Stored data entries

=====

/-! ### State.putEntry -/

@[simp] theorem State.putEntry_pending (s : State) (k : Nat) (e : MapEntry) : (s.putEntry k e).pending = s.pending := by
  unfold State.putEntry; (repeat' split) <;> rfl
@[simp] theorem State.putEntry_freeCtr (s : State) (k : Nat) (e : MapEntry) : (s.putEntry k e).freeCtr = s.freeCtr := by
  unfold State.putEntry; (repeat' split) <;> rfl
@[simp] theorem State.putEntry_fns (s : State) (k : Nat) (e : MapEntry) : (s.putEntry k e).fns = s.fns := by
  unfold State.putEntry; (repeat' split) <;> rfl
@[simp] theorem State.putEntry_hif (s : State) (k : Nat) (e : MapEntry) : (s.putEntry k e).hif = s.hif := by
  unfold State.putEntry; (repeat' split) <;> rfl
@[simp] theorem State.putEntry_flash (s : State) (k : Nat) (e : MapEntry) : (s.putEntry k e).flash = s.flash := by
  unfold State.putEntry; (repeat' split) <;> rfl
@[simp] theorem State.putEntry_dram (s : State) (k : Nat) (e : MapEntry) : (s.putEntry k e).dram = s.dram := by
  unfold State.putEntry; (repeat' split) <;> rfl
@[simp] theorem State.putEntry_dmf (s : State) (k : Nat) (e : MapEntry) : (s.putEntry k e).dmf = s.dmf := by
  unfold State.putEntry; (repeat' split) <;> rfl
@[simp] theorem State.putEntry_cpe (s : State) (k : Nat) (e : MapEntry) : (s.putEntry k e).cpe = s.cpe := by
  unfold State.putEntry; (repeat' split) <;> rfl
@[simp] theorem State.putEntry_dge (s : State) (k : Nat) (e : MapEntry) : (s.putEntry k e).dge = s.dge := by
  unfold State.putEntry; (repeat' split) <;> rfl
@[simp] theorem State.putEntry_cmp (s : State) (k : Nat) (e : MapEntry) : (s.putEntry k e).cmp = s.cmp := by
  unfold State.putEntry; (repeat' split) <;> rfl
@[simp] theorem State.putEntry_asu (s : State) (k : Nat) (e : MapEntry) : (s.putEntry k e).asu = s.asu := by
  unfold State.putEntry; (repeat' split) <;> rfl
@[simp] theorem State.putEntry_sca (s : State) (k : Nat) (e : MapEntry) : (s.putEntry k e).sca = s.sca := by
  unfold State.putEntry; (repeat' split) <;> rfl
@[simp] theorem State.putEntry_psm (s : State) (k : Nat) (e : MapEntry) : (s.putEntry k e).psm = s.psm := by
  unfold State.putEntry; (repeat' split) <;> rfl
@[simp] theorem State.putEntry_recd (s : State) (k : Nat) (e : MapEntry) : (s.putEntry k e).recd = s.recd := by
  unfold State.putEntry; (repeat' split) <;> rfl
@[simp] theorem State.putEntry_therm (s : State) (k : Nat) (e : MapEntry) : (s.putEntry k e).therm = s.therm := by
  unfold State.putEntry; (repeat' split) <;> rfl
@[simp] theorem State.putEntry_tap (s : State) (k : Nat) (e : MapEntry) : (s.putEntry k e).tap = s.tap := by
  unfold State.putEntry; (repeat' split) <;> rfl
@[simp] theorem State.putEntry_nvs (s : State) (k : Nat) (e : MapEntry) : (s.putEntry k e).nvs = s.nvs := by
  unfold State.putEntry; (repeat' split) <;> rfl
@[simp] theorem State.putEntry_swl (s : State) (k : Nat) (e : MapEntry) : (s.putEntry k e).swl = s.swl := by
  unfold State.putEntry; (repeat' split) <;> rfl

/-! ### State.updFn -/

@[simp] theorem State.updFn_pending (s : State) (f : Nat) (g : Fn → Fn) : (s.updFn f g).pending = s.pending := rfl
@[simp] theorem State.updFn_freeCtr (s : State) (f : Nat) (g : Fn → Fn) : (s.updFn f g).freeCtr = s.freeCtr := rfl
@[simp] theorem State.updFn_hif (s : State) (f : Nat) (g : Fn → Fn) : (s.updFn f g).hif = s.hif := rfl
@[simp] theorem State.updFn_nss (s : State) (f : Nat) (g : Fn → Fn) : (s.updFn f g).nss = s.nss := rfl
@[simp] theorem State.updFn_objs (s : State) (f : Nat) (g : Fn → Fn) : (s.updFn f g).objs = s.objs := rfl
@[simp] theorem State.updFn_flash (s : State) (f : Nat) (g : Fn → Fn) : (s.updFn f g).flash = s.flash := rfl
@[simp] theorem State.updFn_dram (s : State) (f : Nat) (g : Fn → Fn) : (s.updFn f g).dram = s.dram := rfl
@[simp] theorem State.updFn_dmf (s : State) (f : Nat) (g : Fn → Fn) : (s.updFn f g).dmf = s.dmf := rfl
@[simp] theorem State.updFn_cpe (s : State) (f : Nat) (g : Fn → Fn) : (s.updFn f g).cpe = s.cpe := rfl
@[simp] theorem State.updFn_dge (s : State) (f : Nat) (g : Fn → Fn) : (s.updFn f g).dge = s.dge := rfl
@[simp] theorem State.updFn_cmp (s : State) (f : Nat) (g : Fn → Fn) : (s.updFn f g).cmp = s.cmp := rfl
@[simp] theorem State.updFn_asu (s : State) (f : Nat) (g : Fn → Fn) : (s.updFn f g).asu = s.asu := rfl
@[simp] theorem State.updFn_sca (s : State) (f : Nat) (g : Fn → Fn) : (s.updFn f g).sca = s.sca := rfl
@[simp] theorem State.updFn_psm (s : State) (f : Nat) (g : Fn → Fn) : (s.updFn f g).psm = s.psm := rfl
@[simp] theorem State.updFn_recd (s : State) (f : Nat) (g : Fn → Fn) : (s.updFn f g).recd = s.recd := rfl
@[simp] theorem State.updFn_therm (s : State) (f : Nat) (g : Fn → Fn) : (s.updFn f g).therm = s.therm := rfl
@[simp] theorem State.updFn_tap (s : State) (f : Nat) (g : Fn → Fn) : (s.updFn f g).tap = s.tap := rfl
@[simp] theorem State.updFn_nvs (s : State) (f : Nat) (g : Fn → Fn) : (s.updFn f g).nvs = s.nvs := rfl
@[simp] theorem State.updFn_swl (s : State) (f : Nat) (g : Fn → Fn) : (s.updFn f g).swl = s.swl := rfl

/-! ### State.updMb -/

@[simp] theorem State.updMb_pending (s : State) (f : Nat) (g : Mbox → Mbox) : (s.updMb f g).pending = s.pending := rfl
@[simp] theorem State.updMb_freeCtr (s : State) (f : Nat) (g : Mbox → Mbox) : (s.updMb f g).freeCtr = s.freeCtr := rfl
@[simp] theorem State.updMb_hif (s : State) (f : Nat) (g : Mbox → Mbox) : (s.updMb f g).hif = s.hif := rfl
@[simp] theorem State.updMb_nss (s : State) (f : Nat) (g : Mbox → Mbox) : (s.updMb f g).nss = s.nss := rfl
@[simp] theorem State.updMb_objs (s : State) (f : Nat) (g : Mbox → Mbox) : (s.updMb f g).objs = s.objs := rfl
@[simp] theorem State.updMb_flash (s : State) (f : Nat) (g : Mbox → Mbox) : (s.updMb f g).flash = s.flash := rfl
@[simp] theorem State.updMb_dram (s : State) (f : Nat) (g : Mbox → Mbox) : (s.updMb f g).dram = s.dram := rfl
@[simp] theorem State.updMb_dmf (s : State) (f : Nat) (g : Mbox → Mbox) : (s.updMb f g).dmf = s.dmf := rfl
@[simp] theorem State.updMb_cpe (s : State) (f : Nat) (g : Mbox → Mbox) : (s.updMb f g).cpe = s.cpe := rfl
@[simp] theorem State.updMb_dge (s : State) (f : Nat) (g : Mbox → Mbox) : (s.updMb f g).dge = s.dge := rfl
@[simp] theorem State.updMb_cmp (s : State) (f : Nat) (g : Mbox → Mbox) : (s.updMb f g).cmp = s.cmp := rfl
@[simp] theorem State.updMb_asu (s : State) (f : Nat) (g : Mbox → Mbox) : (s.updMb f g).asu = s.asu := rfl
@[simp] theorem State.updMb_sca (s : State) (f : Nat) (g : Mbox → Mbox) : (s.updMb f g).sca = s.sca := rfl
@[simp] theorem State.updMb_psm (s : State) (f : Nat) (g : Mbox → Mbox) : (s.updMb f g).psm = s.psm := rfl
@[simp] theorem State.updMb_recd (s : State) (f : Nat) (g : Mbox → Mbox) : (s.updMb f g).recd = s.recd := rfl
@[simp] theorem State.updMb_therm (s : State) (f : Nat) (g : Mbox → Mbox) : (s.updMb f g).therm = s.therm := rfl
@[simp] theorem State.updMb_tap (s : State) (f : Nat) (g : Mbox → Mbox) : (s.updMb f g).tap = s.tap := rfl
@[simp] theorem State.updMb_nvs (s : State) (f : Nat) (g : Mbox → Mbox) : (s.updMb f g).nvs = s.nvs := rfl
@[simp] theorem State.updMb_swl (s : State) (f : Nat) (g : Mbox → Mbox) : (s.updMb f g).swl = s.swl := rfl

/-! ### State.setCmd -/

@[simp] theorem State.setCmd_pending (s : State) (id : CmdId) (c : Option Cmd) : (s.setCmd id c).pending = s.pending := rfl
@[simp] theorem State.setCmd_freeCtr (s : State) (id : CmdId) (c : Option Cmd) : (s.setCmd id c).freeCtr = s.freeCtr := rfl
@[simp] theorem State.setCmd_fns (s : State) (id : CmdId) (c : Option Cmd) : (s.setCmd id c).fns = s.fns := rfl
@[simp] theorem State.setCmd_nss (s : State) (id : CmdId) (c : Option Cmd) : (s.setCmd id c).nss = s.nss := rfl
@[simp] theorem State.setCmd_objs (s : State) (id : CmdId) (c : Option Cmd) : (s.setCmd id c).objs = s.objs := rfl
@[simp] theorem State.setCmd_flash (s : State) (id : CmdId) (c : Option Cmd) : (s.setCmd id c).flash = s.flash := rfl
@[simp] theorem State.setCmd_dram (s : State) (id : CmdId) (c : Option Cmd) : (s.setCmd id c).dram = s.dram := rfl
@[simp] theorem State.setCmd_dmf (s : State) (id : CmdId) (c : Option Cmd) : (s.setCmd id c).dmf = s.dmf := rfl
@[simp] theorem State.setCmd_cpe (s : State) (id : CmdId) (c : Option Cmd) : (s.setCmd id c).cpe = s.cpe := rfl
@[simp] theorem State.setCmd_dge (s : State) (id : CmdId) (c : Option Cmd) : (s.setCmd id c).dge = s.dge := rfl
@[simp] theorem State.setCmd_cmp (s : State) (id : CmdId) (c : Option Cmd) : (s.setCmd id c).cmp = s.cmp := rfl
@[simp] theorem State.setCmd_asu (s : State) (id : CmdId) (c : Option Cmd) : (s.setCmd id c).asu = s.asu := rfl
@[simp] theorem State.setCmd_sca (s : State) (id : CmdId) (c : Option Cmd) : (s.setCmd id c).sca = s.sca := rfl
@[simp] theorem State.setCmd_psm (s : State) (id : CmdId) (c : Option Cmd) : (s.setCmd id c).psm = s.psm := rfl
@[simp] theorem State.setCmd_recd (s : State) (id : CmdId) (c : Option Cmd) : (s.setCmd id c).recd = s.recd := rfl
@[simp] theorem State.setCmd_therm (s : State) (id : CmdId) (c : Option Cmd) : (s.setCmd id c).therm = s.therm := rfl
@[simp] theorem State.setCmd_tap (s : State) (id : CmdId) (c : Option Cmd) : (s.setCmd id c).tap = s.tap := rfl
@[simp] theorem State.setCmd_nvs (s : State) (id : CmdId) (c : Option Cmd) : (s.setCmd id c).nvs = s.nvs := rfl
@[simp] theorem State.setCmd_swl (s : State) (id : CmdId) (c : Option Cmd) : (s.setCmd id c).swl = s.swl := rfl

/-! ### State.setNs -/

@[simp] theorem State.setNs_pending (s : State) (n : Nat) (x : Option Ns) : (s.setNs n x).pending = s.pending := rfl
@[simp] theorem State.setNs_freeCtr (s : State) (n : Nat) (x : Option Ns) : (s.setNs n x).freeCtr = s.freeCtr := rfl
@[simp] theorem State.setNs_fns (s : State) (n : Nat) (x : Option Ns) : (s.setNs n x).fns = s.fns := rfl
@[simp] theorem State.setNs_hif (s : State) (n : Nat) (x : Option Ns) : (s.setNs n x).hif = s.hif := rfl
@[simp] theorem State.setNs_objs (s : State) (n : Nat) (x : Option Ns) : (s.setNs n x).objs = s.objs := rfl
@[simp] theorem State.setNs_flash (s : State) (n : Nat) (x : Option Ns) : (s.setNs n x).flash = s.flash := rfl
@[simp] theorem State.setNs_dram (s : State) (n : Nat) (x : Option Ns) : (s.setNs n x).dram = s.dram := rfl
@[simp] theorem State.setNs_dmf (s : State) (n : Nat) (x : Option Ns) : (s.setNs n x).dmf = s.dmf := rfl
@[simp] theorem State.setNs_cpe (s : State) (n : Nat) (x : Option Ns) : (s.setNs n x).cpe = s.cpe := rfl
@[simp] theorem State.setNs_dge (s : State) (n : Nat) (x : Option Ns) : (s.setNs n x).dge = s.dge := rfl
@[simp] theorem State.setNs_cmp (s : State) (n : Nat) (x : Option Ns) : (s.setNs n x).cmp = s.cmp := rfl
@[simp] theorem State.setNs_asu (s : State) (n : Nat) (x : Option Ns) : (s.setNs n x).asu = s.asu := rfl
@[simp] theorem State.setNs_sca (s : State) (n : Nat) (x : Option Ns) : (s.setNs n x).sca = s.sca := rfl
@[simp] theorem State.setNs_psm (s : State) (n : Nat) (x : Option Ns) : (s.setNs n x).psm = s.psm := rfl
@[simp] theorem State.setNs_recd (s : State) (n : Nat) (x : Option Ns) : (s.setNs n x).recd = s.recd := rfl
@[simp] theorem State.setNs_therm (s : State) (n : Nat) (x : Option Ns) : (s.setNs n x).therm = s.therm := rfl
@[simp] theorem State.setNs_tap (s : State) (n : Nat) (x : Option Ns) : (s.setNs n x).tap = s.tap := rfl
@[simp] theorem State.setNs_nvs (s : State) (n : Nat) (x : Option Ns) : (s.setNs n x).nvs = s.nvs := rfl
@[simp] theorem State.setNs_swl (s : State) (n : Nat) (x : Option Ns) : (s.setNs n x).swl = s.swl := rfl

/-! ### State.setChunk -/

@[simp] theorem State.setChunk_pending (s : State) (k : Nat) (x : Option Chunk) : (s.setChunk k x).pending = s.pending := rfl
@[simp] theorem State.setChunk_freeCtr (s : State) (k : Nat) (x : Option Chunk) : (s.setChunk k x).freeCtr = s.freeCtr := rfl
@[simp] theorem State.setChunk_fns (s : State) (k : Nat) (x : Option Chunk) : (s.setChunk k x).fns = s.fns := rfl
@[simp] theorem State.setChunk_hif (s : State) (k : Nat) (x : Option Chunk) : (s.setChunk k x).hif = s.hif := rfl
@[simp] theorem State.setChunk_nss (s : State) (k : Nat) (x : Option Chunk) : (s.setChunk k x).nss = s.nss := rfl
@[simp] theorem State.setChunk_flash (s : State) (k : Nat) (x : Option Chunk) : (s.setChunk k x).flash = s.flash := rfl
@[simp] theorem State.setChunk_dram (s : State) (k : Nat) (x : Option Chunk) : (s.setChunk k x).dram = s.dram := rfl
@[simp] theorem State.setChunk_dmf (s : State) (k : Nat) (x : Option Chunk) : (s.setChunk k x).dmf = s.dmf := rfl
@[simp] theorem State.setChunk_cpe (s : State) (k : Nat) (x : Option Chunk) : (s.setChunk k x).cpe = s.cpe := rfl
@[simp] theorem State.setChunk_dge (s : State) (k : Nat) (x : Option Chunk) : (s.setChunk k x).dge = s.dge := rfl
@[simp] theorem State.setChunk_cmp (s : State) (k : Nat) (x : Option Chunk) : (s.setChunk k x).cmp = s.cmp := rfl
@[simp] theorem State.setChunk_asu (s : State) (k : Nat) (x : Option Chunk) : (s.setChunk k x).asu = s.asu := rfl
@[simp] theorem State.setChunk_sca (s : State) (k : Nat) (x : Option Chunk) : (s.setChunk k x).sca = s.sca := rfl
@[simp] theorem State.setChunk_psm (s : State) (k : Nat) (x : Option Chunk) : (s.setChunk k x).psm = s.psm := rfl
@[simp] theorem State.setChunk_recd (s : State) (k : Nat) (x : Option Chunk) : (s.setChunk k x).recd = s.recd := rfl
@[simp] theorem State.setChunk_therm (s : State) (k : Nat) (x : Option Chunk) : (s.setChunk k x).therm = s.therm := rfl
@[simp] theorem State.setChunk_tap (s : State) (k : Nat) (x : Option Chunk) : (s.setChunk k x).tap = s.tap := rfl
@[simp] theorem State.setChunk_nvs (s : State) (k : Nat) (x : Option Chunk) : (s.setChunk k x).nvs = s.nvs := rfl
@[simp] theorem State.setChunk_swl (s : State) (k : Nat) (x : Option Chunk) : (s.setChunk k x).swl = s.swl := rfl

=====

* **Your objective**:
Filter the data above by the word "therm" and copy every line that matches.

* **Exercise answer**:
@[simp] theorem State.putEntry_therm (s : State) (k : Nat) (e : MapEntry) : (s.putEntry k e).therm = s.therm := by
@[simp] theorem State.updFn_therm (s : State) (f : Nat) (g : Fn → Fn) : (s.updFn f g).therm = s.therm := rfl
@[simp] theorem State.updMb_therm (s : State) (f : Nat) (g : Mbox → Mbox) : (s.updMb f g).therm = s.therm := rfl
@[simp] theorem State.setCmd_therm (s : State) (id : CmdId) (c : Option Cmd) : (s.setCmd id c).therm = s.therm := rfl
@[simp] theorem State.setNs_therm (s : State) (n : Nat) (x : Option Ns) : (s.setNs n x).therm = s.therm := rfl
@[simp] theorem State.setChunk_therm (s : State) (k : Nat) (x : Option Chunk) : (s.setChunk k x).therm = s.therm := rfl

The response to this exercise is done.